Postcard from Peniche: Surfing in Portugal

posted by Drew Zieff July 17, 2016 0 comments
Surfing and Sagres. Can't beat it.

Surfing, Sunsets, and Sagres. Can’t beat it.

Peniche, Portugal: Surf Town Supreme

I’m sprawled on the Peniche Surf Lodge sofa. Headphones thumping Outkast’s ATLiens.* Sunburnt and sore. Muscles heavy, but soul as light as ocean spray.

Savoring my last days in Portugal. My trip is almost over. USA-bound soon. Apologies, I haven’t posted in a while.

I’ve been busy.

And by “busy” I mean I’ve been chilling in Peniche, a rugged little peninsula of a surf town that juts into the Atlantic, enjoying the sweetest schedule I’ve ever known:

Eat, surf, eat, surf, eat & drink beer, sleep. Repeat as needed.

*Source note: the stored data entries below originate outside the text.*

-- ==== Sys2Proof/Laws/ExecOwn.lean ====
section
/-! SUPPORT. For each command, the parts of the state its own effect may change, the work that waits and then goes on left aside. -/

namespace Sys2Proof.Machine

/-- The answer follows a state that differs from `s` in parts of `ch` alone. -/
structure OwnKeeps (ch : Part → Bool) (s : State) (o : Host.Outcome State Fault Refusal) : Prop where
  next_own : ∀ t, o = .next t → ∃ u, follows u t ∧ Keeps ch s u

variable {ch c : Part → Bool} {s t u : State}

theorem OwnKeeps.ok (h : Keeps ch s t) : OwnKeeps ch s (ok t) := ⟨by intro _ e; cases e; exact ⟨t, Or.inl rfl, h⟩⟩

theorem OwnKeeps.next (h : Keeps ch s t) : OwnKeeps ch s (.next t) := ⟨by intro _ e; cases e; exact ⟨t, Or.inl rfl, h⟩⟩

theorem OwnKeeps.okFin (h : Keeps ch s t) : OwnKeeps ch s (Machine.ok (fin t)) := ⟨fun _ e => ⟨t, Or.inr (Or.inl (Host.Outcome.next.inj e).symm), h⟩⟩

theorem OwnKeeps.okCarry (h : Keeps ch s t) : OwnKeeps ch s (Machine.ok (carry t)) := ⟨fun _ e => ⟨t, Or.inr (Or.inr (Or.inl (Host.Outcome.next.inj e).symm)), h⟩⟩

theorem OwnKeeps.okCarryAll (h : Keeps ch s t) : OwnKeeps ch s (Machine.ok (carryAll t)) :=
  ⟨fun _ e => ⟨t, Or.inr (Or.inr (Or.inr (Host.Outcome.next.inj e).symm)), h⟩⟩

theorem OwnKeeps.nextFin (h : Keeps ch s t) : OwnKeeps ch s (.next (fin t)) := .okFin h

theorem OwnKeeps.nextCarry (h : Keeps ch s t) : OwnKeeps ch s (.next (carry t)) := .okCarry h

theorem OwnKeeps.nextCarryAll (h : Keeps ch s t) : OwnKeeps ch s (.next (carryAll t)) := .okCarryAll h

theorem OwnKeeps.ite {b : Prop} [Decidable b] {o q : Host.Outcome State Fault Refusal} (h : OwnKeeps ch s o) (g : OwnKeeps ch s q) :
    OwnKeeps ch s (if b then o else q) := by split <;> assumption

theorem OwnKeeps.mono {o : Host.Outcome State Fault Refusal} (h : OwnKeeps c s o) (m : within c ch = true) : OwnKeeps ch s o :=
  ⟨fun t e => let ⟨u, f, k⟩ := h.next_own t e; ⟨u, f, k.mono m⟩⟩

theorem OwnKeeps.fault {f : Fault} : OwnKeeps ch s (.fault f) := ⟨by intro _ e; cases e⟩

theorem OwnKeeps.refused {r : Refusal} : OwnKeeps ch s (.refused r) := ⟨by intro _ e; cases e⟩

theorem execPorstNAssert_own (s : State) : OwnKeeps (allBut [.pending, .params, .journal, .freeCount]) s (execPorstNAssert s) := by
  unfold execPorstNAssert
  repeat' (first
    | with_reducible apply Keeps.refl
    | with_reducible assumption
    | with_reducible exact OwnKeeps.fault
    | with_reducible exact OwnKeeps.refused
    | with_reducible apply OwnKeeps.okFin
    | with_reducible apply OwnKeeps.okCarry
    | with_reducible apply OwnKeeps.okCarryAll
    | with_reducible apply OwnKeeps.nextFin
    | with_reducible apply OwnKeeps.nextCarry
    | with_reducible apply OwnKeeps.nextCarryAll
    | with_reducible apply OwnKeeps.ite
    | with_reducible apply OwnKeeps.ok
    | with_reducible apply OwnKeeps.next
    | ((with_reducible apply whenDo_keeps); focus exact rfl)
    | ((with_reducible apply Keeps.step (vaonReset_keeps ..)); focus exact rfl)
    | ((with_reducible apply Keeps.step (blockReset_keeps ..)); focus exact rfl)
    | ((with_reducible apply Keeps.step (State.modStart_keeps ..)); focus exact rfl)
    | with_reducible intro _
    | with_reducible apply Keeps.self
    | with_reducible apply Keeps.ite
    | with_reducible apply Keeps.ite_fst
    | with_reducible refine Keeps.foldl _ (fun _ _ => ?_) ?_
    | extract_lets
    | split
    | dsimp only)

I have a slew of stories from the past few weeks of traveling that I’ve yet to publish, but I wanted to share a moment with you that occurred only a couple hours ago, one that has me reeling still.

So. Consider this a postcard from Peniche, Portugal.

I don't always take selfies in Portugal, but when I do I try to use the wide-angle lens.

I don’t always take selfies in Portugal, but when I do I try to use the wide-angle lens.

The Greatest Shavasana of My Life

Quadriceps hinting at incoming cramps, I stumbled out of the sea. I dropped my board in the wet sand and collapsed. Exhaustion and exhilaration. Hours and hours of paddling into Portuguese peaks, attempting (and largely failing) to draw fast and graceful lines ahead of the whitewater. Rails and fins are not so different from paint and brush. I’ve always thought that talented surfers look like muralists, airbrushing temperamental and temporary graffiti on the walls of an oceanic A-frame.

I’m far from that type of surfer. Maybe one day. You should see Dane Hall rip to know what I mean. Apart from being a nice dude, he’s a local pro, one of the best surfers in Portugal, and a Peniche Surf Lodge coach. He can air out of the dumpiest wave and turn it into a thing of beauty.

I, on the other hand, still crash and burn more than I slash and turn.

But everyday I’m in the ocean, I get more of a feel for it. Reading the waves. Commanding the board. It’s starting to click. Progression is tangible. I’m relishing the beginning of this undeniable, full-fledged addiction.

So, today I surfed. And surfed. And surfed some more.

’Til my muscles ached. ’Til my eyes stung. ’Til my body broke down—and my mind found freedom.

Barely out of the ocean, not even bothering to peel off my wedgie-inducing wetsuit, I lay on my back, looking up at gray skies, feeling the salt stinging my eyes, the sand in my hair.

Time passed. Muscles twitched. Heart slowed. Breath flattened. Mind cleared.

And then, a thought struck me like a rogue wave.

This is the single greatest shavasana** of my life.

And that tsunami of gratitude swept me up. I almost kissed the beach like a shipwrecked sailor.

In that moment, I located the persnickety surf chakra. In that moment, I was the Z-Boy of Downward Dogtown.

How long did I lie there, meditating/marinating in that post-chaos, catatonic brand of catharsis? I don’t rightly know.

All I know is this: getting outside and getting zonked can get you Zen.


*I only mention this because ATLiens is a fantastic album and deserves to be listened to in it’s entirety, from front to back. No skipping. 

**Shavasana is, to my understanding, the pose that yoga classes end with, AKA the “corpse pose.” Essentially, you lie there like aforementioned dead man, simultaneously steaming in the post-yoga gooey goodness of sweat and self-appreciation and thanking your lucky stars that you made it through Vinyasa 2 without collapsing, cursing, or farting (audibly). It’s easily the best part of yoga. Shavasana, I mean. Not farting.